Record excerpts:
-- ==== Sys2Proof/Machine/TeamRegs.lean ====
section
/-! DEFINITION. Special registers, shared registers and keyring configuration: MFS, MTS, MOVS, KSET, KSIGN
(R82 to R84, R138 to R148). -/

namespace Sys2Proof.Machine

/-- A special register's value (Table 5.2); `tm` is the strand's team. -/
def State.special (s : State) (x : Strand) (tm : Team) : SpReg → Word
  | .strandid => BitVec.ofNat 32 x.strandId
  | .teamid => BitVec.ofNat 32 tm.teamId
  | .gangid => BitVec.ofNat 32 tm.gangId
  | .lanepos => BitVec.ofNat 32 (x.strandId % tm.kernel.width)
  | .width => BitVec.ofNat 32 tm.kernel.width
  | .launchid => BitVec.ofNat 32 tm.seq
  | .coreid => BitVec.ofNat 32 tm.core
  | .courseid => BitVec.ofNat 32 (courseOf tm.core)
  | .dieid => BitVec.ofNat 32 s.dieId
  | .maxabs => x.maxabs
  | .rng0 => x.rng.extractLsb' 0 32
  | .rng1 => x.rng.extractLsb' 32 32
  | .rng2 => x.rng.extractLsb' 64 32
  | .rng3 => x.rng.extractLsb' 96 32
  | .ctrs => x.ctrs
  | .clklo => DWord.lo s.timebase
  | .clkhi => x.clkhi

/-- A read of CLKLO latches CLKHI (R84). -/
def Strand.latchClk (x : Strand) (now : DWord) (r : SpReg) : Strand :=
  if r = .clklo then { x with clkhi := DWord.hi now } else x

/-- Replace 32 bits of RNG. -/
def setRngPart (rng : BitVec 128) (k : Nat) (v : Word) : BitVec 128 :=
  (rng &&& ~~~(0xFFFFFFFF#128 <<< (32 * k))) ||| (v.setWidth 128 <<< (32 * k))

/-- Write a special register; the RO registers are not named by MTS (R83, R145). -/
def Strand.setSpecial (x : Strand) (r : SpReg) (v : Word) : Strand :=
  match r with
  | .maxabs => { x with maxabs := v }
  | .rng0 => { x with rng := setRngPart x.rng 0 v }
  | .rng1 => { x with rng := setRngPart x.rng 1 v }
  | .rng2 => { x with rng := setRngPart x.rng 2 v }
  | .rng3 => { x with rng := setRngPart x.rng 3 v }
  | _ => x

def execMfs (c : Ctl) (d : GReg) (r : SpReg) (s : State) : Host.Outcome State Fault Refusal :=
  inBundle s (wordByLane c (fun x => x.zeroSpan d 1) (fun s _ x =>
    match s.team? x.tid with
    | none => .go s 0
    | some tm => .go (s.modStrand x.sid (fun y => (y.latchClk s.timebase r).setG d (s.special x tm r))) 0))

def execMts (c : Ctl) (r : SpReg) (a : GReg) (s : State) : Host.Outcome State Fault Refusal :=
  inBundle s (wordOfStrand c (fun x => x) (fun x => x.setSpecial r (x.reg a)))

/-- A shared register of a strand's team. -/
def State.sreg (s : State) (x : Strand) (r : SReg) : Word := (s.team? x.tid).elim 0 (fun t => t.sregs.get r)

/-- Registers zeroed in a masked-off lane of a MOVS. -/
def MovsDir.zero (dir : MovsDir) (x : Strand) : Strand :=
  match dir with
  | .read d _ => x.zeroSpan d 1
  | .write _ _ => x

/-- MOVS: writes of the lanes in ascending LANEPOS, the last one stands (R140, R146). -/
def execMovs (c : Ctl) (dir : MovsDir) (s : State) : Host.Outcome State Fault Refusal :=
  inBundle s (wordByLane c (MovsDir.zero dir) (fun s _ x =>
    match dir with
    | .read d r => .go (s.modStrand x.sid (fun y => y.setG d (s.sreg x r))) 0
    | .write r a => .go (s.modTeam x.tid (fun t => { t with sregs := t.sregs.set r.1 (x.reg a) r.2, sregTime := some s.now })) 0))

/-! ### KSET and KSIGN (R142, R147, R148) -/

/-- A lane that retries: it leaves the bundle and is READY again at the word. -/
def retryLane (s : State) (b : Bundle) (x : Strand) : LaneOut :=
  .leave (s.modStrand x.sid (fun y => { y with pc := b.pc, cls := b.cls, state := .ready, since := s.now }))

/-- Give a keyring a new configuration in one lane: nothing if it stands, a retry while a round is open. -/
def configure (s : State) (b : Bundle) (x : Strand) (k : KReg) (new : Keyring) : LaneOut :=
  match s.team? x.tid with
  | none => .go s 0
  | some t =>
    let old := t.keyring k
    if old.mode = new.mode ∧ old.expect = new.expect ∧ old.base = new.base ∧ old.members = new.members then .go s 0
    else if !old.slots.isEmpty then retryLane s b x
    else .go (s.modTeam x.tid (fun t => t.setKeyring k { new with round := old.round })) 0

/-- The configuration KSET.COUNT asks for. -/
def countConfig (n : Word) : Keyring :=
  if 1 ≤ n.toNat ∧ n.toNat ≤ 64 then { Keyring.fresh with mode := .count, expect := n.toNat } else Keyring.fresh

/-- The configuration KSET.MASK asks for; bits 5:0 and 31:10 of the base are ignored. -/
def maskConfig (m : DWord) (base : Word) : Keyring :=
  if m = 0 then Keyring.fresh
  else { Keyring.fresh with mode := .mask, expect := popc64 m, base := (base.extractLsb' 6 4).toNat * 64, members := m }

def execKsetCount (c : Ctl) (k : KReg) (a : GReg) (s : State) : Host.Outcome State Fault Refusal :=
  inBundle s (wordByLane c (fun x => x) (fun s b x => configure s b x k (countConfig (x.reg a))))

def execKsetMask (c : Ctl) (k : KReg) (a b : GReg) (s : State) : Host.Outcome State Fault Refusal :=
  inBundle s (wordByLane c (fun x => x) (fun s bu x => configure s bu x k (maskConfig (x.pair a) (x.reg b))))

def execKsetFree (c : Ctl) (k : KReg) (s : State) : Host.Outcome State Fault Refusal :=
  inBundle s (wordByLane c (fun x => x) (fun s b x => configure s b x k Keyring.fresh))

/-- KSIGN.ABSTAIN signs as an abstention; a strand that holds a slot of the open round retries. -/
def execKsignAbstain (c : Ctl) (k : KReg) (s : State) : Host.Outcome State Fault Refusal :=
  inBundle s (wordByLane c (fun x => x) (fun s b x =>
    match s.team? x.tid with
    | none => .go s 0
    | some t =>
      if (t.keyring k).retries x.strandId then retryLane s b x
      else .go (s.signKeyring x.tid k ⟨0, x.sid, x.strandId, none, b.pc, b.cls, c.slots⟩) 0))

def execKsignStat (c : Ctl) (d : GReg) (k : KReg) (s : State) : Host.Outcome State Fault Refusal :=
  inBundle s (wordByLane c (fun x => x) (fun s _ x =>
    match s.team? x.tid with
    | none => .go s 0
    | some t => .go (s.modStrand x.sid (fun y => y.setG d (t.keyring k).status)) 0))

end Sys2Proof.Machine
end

---

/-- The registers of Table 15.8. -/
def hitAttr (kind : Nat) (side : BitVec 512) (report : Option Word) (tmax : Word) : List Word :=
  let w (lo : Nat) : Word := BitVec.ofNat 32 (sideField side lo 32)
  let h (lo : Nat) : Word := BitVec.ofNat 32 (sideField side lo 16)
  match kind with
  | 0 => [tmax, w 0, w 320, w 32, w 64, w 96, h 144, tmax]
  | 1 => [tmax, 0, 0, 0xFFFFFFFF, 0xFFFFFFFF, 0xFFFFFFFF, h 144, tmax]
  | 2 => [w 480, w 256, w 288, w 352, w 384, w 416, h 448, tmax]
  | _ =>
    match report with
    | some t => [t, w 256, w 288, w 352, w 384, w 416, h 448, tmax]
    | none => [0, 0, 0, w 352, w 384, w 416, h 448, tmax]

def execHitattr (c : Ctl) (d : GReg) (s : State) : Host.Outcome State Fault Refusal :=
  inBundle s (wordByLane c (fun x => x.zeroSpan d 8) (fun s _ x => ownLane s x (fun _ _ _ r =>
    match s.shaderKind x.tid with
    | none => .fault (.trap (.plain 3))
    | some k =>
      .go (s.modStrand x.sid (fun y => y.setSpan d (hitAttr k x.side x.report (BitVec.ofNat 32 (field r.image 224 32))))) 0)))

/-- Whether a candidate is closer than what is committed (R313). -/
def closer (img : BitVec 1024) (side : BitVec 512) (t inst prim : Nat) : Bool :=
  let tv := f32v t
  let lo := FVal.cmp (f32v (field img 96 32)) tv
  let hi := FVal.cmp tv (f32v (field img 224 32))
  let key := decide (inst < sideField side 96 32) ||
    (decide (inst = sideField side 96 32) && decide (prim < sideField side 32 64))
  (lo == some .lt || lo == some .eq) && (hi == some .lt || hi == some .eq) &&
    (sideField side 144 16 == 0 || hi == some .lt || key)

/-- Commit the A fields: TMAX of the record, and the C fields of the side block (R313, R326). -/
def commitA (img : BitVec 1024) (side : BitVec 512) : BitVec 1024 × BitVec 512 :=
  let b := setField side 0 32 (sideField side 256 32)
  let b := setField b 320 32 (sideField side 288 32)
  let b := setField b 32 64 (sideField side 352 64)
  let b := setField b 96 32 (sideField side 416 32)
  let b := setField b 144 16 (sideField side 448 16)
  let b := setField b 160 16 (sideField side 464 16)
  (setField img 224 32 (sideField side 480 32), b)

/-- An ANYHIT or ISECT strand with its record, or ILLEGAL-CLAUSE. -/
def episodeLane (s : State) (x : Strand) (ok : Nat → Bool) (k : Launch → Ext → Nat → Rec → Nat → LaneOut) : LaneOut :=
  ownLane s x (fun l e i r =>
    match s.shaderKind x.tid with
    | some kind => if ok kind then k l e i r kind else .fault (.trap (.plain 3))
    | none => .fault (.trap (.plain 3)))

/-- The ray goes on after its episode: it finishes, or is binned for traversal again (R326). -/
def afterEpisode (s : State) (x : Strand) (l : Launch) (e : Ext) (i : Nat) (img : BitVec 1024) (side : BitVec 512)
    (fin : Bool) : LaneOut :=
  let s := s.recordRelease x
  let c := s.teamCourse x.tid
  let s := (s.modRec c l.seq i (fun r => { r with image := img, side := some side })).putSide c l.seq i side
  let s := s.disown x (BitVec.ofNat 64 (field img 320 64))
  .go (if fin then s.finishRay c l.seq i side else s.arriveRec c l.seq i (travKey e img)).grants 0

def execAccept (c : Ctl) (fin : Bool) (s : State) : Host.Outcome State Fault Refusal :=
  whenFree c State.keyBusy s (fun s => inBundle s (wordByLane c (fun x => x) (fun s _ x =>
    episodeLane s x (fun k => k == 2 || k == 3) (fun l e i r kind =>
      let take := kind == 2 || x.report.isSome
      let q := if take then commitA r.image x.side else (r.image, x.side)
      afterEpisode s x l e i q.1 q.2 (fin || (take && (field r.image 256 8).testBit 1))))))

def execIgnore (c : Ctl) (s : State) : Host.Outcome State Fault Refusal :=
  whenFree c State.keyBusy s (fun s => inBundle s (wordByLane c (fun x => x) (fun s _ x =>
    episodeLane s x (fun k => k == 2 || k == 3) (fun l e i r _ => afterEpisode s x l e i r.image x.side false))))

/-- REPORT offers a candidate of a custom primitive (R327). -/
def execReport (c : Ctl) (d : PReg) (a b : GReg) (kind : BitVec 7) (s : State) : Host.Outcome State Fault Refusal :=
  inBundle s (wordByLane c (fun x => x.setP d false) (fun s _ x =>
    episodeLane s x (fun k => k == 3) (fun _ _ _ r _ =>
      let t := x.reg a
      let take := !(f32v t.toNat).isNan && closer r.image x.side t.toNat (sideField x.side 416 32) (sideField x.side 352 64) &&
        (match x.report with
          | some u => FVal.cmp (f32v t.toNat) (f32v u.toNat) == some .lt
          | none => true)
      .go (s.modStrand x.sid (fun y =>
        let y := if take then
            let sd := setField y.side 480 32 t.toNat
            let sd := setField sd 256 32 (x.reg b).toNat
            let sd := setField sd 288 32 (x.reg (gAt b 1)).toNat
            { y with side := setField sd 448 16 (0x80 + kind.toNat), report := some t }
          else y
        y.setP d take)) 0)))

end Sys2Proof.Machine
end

--

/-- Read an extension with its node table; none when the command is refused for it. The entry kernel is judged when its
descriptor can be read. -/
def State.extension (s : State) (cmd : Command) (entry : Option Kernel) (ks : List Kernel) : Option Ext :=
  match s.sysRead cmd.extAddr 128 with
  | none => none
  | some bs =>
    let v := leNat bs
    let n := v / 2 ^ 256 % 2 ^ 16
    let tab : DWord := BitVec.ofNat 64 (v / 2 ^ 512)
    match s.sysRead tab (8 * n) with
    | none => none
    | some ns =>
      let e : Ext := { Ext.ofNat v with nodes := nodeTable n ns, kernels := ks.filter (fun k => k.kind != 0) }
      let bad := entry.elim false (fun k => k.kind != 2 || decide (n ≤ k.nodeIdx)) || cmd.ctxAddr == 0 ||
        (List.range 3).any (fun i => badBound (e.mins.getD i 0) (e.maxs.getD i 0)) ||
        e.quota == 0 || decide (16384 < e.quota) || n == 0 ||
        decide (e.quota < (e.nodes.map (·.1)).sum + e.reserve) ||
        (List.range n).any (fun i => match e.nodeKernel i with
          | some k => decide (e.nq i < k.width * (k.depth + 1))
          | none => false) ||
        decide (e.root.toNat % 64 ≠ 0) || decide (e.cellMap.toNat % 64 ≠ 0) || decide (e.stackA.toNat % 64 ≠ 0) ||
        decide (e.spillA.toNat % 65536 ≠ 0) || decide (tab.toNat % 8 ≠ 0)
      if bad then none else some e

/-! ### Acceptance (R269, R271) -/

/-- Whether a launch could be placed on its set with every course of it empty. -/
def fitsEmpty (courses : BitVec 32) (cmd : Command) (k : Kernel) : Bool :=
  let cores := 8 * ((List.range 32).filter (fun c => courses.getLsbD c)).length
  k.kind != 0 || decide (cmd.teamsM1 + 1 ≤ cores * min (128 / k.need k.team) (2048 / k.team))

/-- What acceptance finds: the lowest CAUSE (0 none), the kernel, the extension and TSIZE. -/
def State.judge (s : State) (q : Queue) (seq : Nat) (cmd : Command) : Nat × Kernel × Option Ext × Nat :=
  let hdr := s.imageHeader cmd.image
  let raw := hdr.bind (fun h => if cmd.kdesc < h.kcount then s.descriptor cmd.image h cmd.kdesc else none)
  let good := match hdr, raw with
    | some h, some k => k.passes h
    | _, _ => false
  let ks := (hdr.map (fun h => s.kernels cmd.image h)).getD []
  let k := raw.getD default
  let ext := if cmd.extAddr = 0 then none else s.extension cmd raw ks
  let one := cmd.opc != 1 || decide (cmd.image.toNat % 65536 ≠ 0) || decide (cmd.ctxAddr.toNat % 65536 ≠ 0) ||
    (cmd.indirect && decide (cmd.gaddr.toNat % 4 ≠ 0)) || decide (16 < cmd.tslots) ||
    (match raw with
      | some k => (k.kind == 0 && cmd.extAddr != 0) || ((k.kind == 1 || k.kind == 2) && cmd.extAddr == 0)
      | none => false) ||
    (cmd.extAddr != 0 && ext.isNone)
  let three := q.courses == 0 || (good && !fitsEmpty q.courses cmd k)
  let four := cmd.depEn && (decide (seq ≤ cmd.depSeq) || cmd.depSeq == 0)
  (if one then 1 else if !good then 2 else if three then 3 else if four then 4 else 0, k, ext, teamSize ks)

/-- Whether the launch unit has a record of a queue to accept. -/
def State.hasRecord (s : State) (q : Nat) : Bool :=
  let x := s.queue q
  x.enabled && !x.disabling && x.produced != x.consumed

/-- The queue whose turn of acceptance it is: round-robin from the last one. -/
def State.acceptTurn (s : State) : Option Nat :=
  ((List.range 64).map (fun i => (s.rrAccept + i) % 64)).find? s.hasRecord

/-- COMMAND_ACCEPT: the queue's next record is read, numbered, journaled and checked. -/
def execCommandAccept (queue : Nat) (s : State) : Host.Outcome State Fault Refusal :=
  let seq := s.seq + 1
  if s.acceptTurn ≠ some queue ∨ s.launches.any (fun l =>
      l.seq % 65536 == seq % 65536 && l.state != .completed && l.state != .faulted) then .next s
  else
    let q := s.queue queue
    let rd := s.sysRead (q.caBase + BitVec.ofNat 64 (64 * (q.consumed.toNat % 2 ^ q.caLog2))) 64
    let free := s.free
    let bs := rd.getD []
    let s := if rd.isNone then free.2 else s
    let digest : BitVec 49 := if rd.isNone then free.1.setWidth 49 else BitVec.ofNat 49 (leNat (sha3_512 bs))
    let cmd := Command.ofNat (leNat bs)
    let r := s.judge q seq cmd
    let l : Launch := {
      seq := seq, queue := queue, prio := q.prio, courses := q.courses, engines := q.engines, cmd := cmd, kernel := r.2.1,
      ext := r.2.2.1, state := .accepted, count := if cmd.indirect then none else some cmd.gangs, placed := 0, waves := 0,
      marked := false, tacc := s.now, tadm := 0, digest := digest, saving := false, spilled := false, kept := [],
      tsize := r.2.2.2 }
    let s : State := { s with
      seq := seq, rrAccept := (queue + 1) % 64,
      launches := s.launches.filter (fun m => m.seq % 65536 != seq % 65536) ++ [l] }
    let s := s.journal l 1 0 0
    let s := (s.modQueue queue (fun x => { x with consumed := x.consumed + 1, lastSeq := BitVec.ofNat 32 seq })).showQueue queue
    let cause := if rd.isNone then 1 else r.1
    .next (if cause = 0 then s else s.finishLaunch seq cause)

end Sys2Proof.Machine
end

Instructions to follow:
Restate word for word the entries above, starting at the line with "let ks := (hdr.map" and ending at the line with "if s.acceptTurn ≠", inclusive, and no others.

Written reply:
  let ks := (hdr.map (fun h => s.kernels cmd.image h)).getD []
  let k := raw.getD default
  let ext := if cmd.extAddr = 0 then none else s.extension cmd raw ks
  let one := cmd.opc != 1 || decide (cmd.image.toNat % 65536 ≠ 0) || decide (cmd.ctxAddr.toNat % 65536 ≠ 0) ||
    (cmd.indirect && decide (cmd.gaddr.toNat % 4 ≠ 0)) || decide (16 < cmd.tslots) ||
    (match raw with
      | some k => (k.kind == 0 && cmd.extAddr != 0) || ((k.kind == 1 || k.kind == 2) && cmd.extAddr == 0)
      | none => false) ||
    (cmd.extAddr != 0 && ext.isNone)
  let three := q.courses == 0 || (good && !fitsEmpty q.courses cmd k)
  let four := cmd.depEn && (decide (seq ≤ cmd.depSeq) || cmd.depSeq == 0)
  (if one then 1 else if !good then 2 else if three then 3 else if four then 4 else 0, k, ext, teamSize ks)

/-- Whether the launch unit has a record of a queue to accept. -/
def State.hasRecord (s : State) (q : Nat) : Bool :=
  let x := s.queue q
  x.enabled && !x.disabling && x.produced != x.consumed

/-- The queue whose turn of acceptance it is: round-robin from the last one. -/
def State.acceptTurn (s : State) : Option Nat :=
  ((List.range 64).map (fun i => (s.rrAccept + i) % 64)).find? s.hasRecord

/-- COMMAND_ACCEPT: the queue's next record is read, numbered, journaled and checked. -/
def execCommandAccept (queue : Nat) (s : State) : Host.Outcome State Fault Refusal :=
  let seq := s.seq + 1
  if s.acceptTurn ≠ some queue ∨ s.launches.any (fun l =>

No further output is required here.